▸ Record excerpts:
::::
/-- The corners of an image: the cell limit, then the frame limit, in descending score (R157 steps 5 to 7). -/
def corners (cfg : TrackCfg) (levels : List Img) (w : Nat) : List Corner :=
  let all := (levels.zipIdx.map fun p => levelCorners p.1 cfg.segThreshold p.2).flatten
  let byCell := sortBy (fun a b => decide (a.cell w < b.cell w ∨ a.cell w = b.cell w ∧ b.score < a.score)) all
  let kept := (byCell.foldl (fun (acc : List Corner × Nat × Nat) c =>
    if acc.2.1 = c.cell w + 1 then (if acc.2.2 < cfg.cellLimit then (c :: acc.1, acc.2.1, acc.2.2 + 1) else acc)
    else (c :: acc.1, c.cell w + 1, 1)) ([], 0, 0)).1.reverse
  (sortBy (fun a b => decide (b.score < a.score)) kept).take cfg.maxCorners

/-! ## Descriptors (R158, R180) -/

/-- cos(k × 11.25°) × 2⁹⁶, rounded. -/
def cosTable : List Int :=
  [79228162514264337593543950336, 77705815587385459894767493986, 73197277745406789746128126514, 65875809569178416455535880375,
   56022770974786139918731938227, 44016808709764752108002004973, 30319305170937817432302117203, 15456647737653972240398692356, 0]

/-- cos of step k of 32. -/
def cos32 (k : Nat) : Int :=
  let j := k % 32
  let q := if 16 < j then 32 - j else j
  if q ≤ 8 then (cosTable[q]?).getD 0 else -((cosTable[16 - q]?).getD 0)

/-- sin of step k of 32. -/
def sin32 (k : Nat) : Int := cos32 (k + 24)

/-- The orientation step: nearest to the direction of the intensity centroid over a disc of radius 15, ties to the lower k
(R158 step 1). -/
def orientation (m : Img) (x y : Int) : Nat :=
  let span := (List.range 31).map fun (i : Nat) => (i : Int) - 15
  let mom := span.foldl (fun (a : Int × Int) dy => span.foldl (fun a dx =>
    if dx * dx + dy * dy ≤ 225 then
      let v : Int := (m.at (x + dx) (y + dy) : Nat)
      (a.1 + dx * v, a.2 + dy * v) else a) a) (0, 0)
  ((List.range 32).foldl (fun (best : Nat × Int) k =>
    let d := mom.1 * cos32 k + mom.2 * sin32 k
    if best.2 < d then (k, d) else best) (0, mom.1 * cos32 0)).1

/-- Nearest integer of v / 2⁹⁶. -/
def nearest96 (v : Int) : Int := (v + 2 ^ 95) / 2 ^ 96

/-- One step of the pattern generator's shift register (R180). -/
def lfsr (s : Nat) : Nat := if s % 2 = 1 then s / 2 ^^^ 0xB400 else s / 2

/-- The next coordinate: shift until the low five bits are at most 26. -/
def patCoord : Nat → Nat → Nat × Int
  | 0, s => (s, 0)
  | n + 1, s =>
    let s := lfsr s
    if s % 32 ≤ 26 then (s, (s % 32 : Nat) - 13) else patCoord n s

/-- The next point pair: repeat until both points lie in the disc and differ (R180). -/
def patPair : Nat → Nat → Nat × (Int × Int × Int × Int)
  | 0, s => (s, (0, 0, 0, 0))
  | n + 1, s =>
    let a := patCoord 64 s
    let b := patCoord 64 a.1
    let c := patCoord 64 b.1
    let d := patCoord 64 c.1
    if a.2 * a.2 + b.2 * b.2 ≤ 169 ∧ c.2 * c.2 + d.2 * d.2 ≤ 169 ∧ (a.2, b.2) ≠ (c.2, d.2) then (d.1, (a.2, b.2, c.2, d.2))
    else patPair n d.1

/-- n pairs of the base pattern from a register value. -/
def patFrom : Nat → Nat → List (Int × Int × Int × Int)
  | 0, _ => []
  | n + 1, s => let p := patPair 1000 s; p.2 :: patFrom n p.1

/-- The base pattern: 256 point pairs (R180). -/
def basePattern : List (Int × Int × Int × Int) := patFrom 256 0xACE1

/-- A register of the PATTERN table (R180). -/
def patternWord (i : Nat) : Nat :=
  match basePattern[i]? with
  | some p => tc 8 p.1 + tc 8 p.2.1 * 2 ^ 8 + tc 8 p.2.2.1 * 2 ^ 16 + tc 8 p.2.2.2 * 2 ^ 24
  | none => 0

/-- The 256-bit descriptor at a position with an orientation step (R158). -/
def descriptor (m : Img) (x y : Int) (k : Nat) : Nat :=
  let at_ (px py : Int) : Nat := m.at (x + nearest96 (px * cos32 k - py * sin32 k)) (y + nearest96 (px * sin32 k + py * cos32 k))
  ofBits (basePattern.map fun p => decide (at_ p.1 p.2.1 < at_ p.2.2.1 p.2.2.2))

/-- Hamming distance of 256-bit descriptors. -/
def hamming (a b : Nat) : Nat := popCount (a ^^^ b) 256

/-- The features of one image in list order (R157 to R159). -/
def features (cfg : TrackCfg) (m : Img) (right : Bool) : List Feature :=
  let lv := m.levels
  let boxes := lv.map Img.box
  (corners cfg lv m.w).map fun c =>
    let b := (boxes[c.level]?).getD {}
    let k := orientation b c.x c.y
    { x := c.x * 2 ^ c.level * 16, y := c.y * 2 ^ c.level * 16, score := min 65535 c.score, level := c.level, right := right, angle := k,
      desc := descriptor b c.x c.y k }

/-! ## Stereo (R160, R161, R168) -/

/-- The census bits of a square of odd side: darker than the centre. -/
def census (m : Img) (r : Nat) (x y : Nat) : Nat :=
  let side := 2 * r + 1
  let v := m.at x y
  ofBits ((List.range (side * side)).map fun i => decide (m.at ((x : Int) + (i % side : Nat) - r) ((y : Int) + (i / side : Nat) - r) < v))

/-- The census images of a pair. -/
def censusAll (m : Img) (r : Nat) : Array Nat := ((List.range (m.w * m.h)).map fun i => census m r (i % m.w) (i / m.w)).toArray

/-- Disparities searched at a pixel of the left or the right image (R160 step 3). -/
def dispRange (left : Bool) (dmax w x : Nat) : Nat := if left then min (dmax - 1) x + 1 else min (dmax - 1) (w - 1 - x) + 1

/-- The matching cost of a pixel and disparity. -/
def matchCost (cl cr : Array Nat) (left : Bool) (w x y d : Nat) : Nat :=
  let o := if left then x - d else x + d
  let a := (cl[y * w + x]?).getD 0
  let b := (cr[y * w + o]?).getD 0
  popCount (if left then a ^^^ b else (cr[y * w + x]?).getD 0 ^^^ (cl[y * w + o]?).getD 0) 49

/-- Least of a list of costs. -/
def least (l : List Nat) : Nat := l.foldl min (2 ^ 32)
::::
▸ Task instructions:
Retype the listing above, word for word, from its first line to the line containing "def sin32 (k : Nat) : Int := cos32 (k + 24)", both ends included.

▸ Answer box:
/-- The corners of an image: the cell limit, then the frame limit, in descending score (R157 steps 5 to 7). -/
def corners (cfg : TrackCfg) (levels : List Img) (w : Nat) : List Corner :=
  let all := (levels.zipIdx.map fun p => levelCorners p.1 cfg.segThreshold p.2).flatten
  let byCell := sortBy (fun a b => decide (a.cell w < b.cell w ∨ a.cell w = b.cell w ∧ b.score < a.score)) all
  let kept := (byCell.foldl (fun (acc : List Corner × Nat × Nat) c =>
    if acc.2.1 = c.cell w + 1 then (if acc.2.2 < cfg.cellLimit then (c :: acc.1, acc.2.1, acc.2.2 + 1) else acc)
    else (c :: acc.1, c.cell w + 1, 1)) ([], 0, 0)).1.reverse
  (sortBy (fun a b => decide (b.score < a.score)) kept).take cfg.maxCorners

/-! ## Descriptors (R158, R180) -/

/-- cos(k × 11.25°) × 2⁹⁶, rounded. -/
def cosTable : List Int :=
  [79228162514264337593543950336, 77705815587385459894767493986, 73197277745406789746128126514, 65875809569178416455535880375,
   56022770974786139918731938227, 44016808709764752108002004973, 30319305170937817432302117203, 15456647737653972240398692356, 0]

/-- cos of step k of 32. -/
def cos32 (k : Nat) : Int :=
  let j := k % 32
  let q := if 16 < j then 32 - j else j
  if q ≤ 8 then (cosTable[q]?).getD 0 else -((cosTable[16 - q]?).getD 0)

/-- sin of step k of 32. -/
def sin32 (k : Nat) : Int := cos32 (k + 24)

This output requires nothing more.